▶ Exercise objective
Going through the data, count each line that has the word "BitVec". Reply with the total and nothing more.

Saved entries
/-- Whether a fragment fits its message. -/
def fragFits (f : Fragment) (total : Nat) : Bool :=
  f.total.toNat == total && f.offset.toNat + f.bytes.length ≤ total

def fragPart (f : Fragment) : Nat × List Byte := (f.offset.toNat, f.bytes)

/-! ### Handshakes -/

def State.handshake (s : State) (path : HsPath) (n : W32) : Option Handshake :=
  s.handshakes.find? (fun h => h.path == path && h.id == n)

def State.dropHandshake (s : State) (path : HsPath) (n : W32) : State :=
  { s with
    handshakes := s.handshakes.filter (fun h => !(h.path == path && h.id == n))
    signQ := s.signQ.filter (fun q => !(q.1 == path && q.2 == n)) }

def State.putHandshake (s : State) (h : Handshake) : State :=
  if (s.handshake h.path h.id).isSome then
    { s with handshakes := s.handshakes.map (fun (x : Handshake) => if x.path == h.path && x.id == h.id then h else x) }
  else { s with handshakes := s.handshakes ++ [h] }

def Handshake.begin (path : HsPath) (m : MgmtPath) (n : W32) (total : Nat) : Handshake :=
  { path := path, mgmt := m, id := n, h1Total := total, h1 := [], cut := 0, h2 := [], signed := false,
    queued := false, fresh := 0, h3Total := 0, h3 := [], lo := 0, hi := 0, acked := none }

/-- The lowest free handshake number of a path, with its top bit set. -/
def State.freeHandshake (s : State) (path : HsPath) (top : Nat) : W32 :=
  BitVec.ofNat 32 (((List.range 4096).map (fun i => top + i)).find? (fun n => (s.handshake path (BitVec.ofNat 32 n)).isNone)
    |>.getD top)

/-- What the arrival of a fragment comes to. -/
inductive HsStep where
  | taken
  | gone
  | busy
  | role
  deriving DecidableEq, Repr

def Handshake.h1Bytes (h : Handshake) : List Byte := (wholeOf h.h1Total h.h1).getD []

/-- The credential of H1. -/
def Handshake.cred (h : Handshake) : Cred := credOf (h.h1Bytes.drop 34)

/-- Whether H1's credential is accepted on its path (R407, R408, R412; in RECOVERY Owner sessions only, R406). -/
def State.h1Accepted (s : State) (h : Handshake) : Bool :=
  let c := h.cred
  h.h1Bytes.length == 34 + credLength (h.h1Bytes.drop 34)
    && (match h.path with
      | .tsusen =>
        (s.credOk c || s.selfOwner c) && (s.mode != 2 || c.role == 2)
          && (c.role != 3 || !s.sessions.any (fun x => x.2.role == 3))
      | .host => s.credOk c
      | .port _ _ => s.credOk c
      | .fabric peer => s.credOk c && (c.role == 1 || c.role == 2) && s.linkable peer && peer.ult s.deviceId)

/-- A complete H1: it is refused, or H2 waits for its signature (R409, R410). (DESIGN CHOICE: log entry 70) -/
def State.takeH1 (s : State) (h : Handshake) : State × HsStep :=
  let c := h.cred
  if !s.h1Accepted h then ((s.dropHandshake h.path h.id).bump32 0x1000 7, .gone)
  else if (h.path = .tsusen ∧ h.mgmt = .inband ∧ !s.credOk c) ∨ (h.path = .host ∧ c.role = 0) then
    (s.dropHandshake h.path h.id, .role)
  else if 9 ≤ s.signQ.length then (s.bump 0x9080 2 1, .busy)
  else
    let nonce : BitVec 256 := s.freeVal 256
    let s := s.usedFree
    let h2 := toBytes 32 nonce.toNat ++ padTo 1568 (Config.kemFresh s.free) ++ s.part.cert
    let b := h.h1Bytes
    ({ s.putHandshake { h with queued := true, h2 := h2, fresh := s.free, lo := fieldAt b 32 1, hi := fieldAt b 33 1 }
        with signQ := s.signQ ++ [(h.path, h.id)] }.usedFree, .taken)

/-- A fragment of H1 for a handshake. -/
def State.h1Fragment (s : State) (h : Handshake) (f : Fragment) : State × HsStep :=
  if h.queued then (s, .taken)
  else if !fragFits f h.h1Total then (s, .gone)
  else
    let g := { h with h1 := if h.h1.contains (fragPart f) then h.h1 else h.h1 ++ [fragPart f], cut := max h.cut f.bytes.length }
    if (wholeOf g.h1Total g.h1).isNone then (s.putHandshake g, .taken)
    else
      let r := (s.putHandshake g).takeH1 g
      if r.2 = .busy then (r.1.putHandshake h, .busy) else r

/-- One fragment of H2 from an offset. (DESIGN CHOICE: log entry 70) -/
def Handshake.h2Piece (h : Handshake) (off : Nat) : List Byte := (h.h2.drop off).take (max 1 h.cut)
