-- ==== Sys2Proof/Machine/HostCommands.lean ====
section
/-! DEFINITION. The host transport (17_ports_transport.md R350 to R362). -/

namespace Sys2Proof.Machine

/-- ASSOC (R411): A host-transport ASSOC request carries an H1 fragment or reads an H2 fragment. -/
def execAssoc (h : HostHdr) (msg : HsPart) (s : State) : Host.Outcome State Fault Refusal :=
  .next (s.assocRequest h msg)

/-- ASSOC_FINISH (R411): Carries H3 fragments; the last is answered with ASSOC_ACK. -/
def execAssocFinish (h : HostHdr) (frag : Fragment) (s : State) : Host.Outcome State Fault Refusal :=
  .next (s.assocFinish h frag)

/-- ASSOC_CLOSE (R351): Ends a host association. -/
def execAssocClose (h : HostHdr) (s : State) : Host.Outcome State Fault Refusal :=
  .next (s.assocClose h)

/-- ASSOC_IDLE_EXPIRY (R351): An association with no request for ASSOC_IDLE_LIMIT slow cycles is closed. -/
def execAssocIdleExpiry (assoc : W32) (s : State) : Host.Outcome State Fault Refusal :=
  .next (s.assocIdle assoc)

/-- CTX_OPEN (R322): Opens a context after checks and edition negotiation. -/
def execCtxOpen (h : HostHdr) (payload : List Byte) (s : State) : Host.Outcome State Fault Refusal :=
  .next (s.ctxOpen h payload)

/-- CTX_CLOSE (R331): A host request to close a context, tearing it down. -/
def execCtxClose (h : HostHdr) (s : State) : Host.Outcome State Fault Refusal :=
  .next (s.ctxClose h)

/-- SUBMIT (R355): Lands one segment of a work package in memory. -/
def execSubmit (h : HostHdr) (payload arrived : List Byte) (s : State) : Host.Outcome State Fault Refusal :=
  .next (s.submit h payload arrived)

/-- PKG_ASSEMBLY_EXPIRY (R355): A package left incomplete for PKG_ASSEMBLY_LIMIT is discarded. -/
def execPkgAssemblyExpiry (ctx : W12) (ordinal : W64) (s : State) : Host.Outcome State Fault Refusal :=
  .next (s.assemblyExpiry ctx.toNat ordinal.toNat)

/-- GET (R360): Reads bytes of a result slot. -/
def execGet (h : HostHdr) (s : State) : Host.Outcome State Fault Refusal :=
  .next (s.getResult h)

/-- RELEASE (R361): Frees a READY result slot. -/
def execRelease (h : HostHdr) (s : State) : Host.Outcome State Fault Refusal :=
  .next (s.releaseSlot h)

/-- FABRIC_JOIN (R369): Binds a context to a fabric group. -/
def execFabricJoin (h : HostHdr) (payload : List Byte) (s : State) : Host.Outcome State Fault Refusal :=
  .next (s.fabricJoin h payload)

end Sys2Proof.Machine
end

▶ Problem solution
2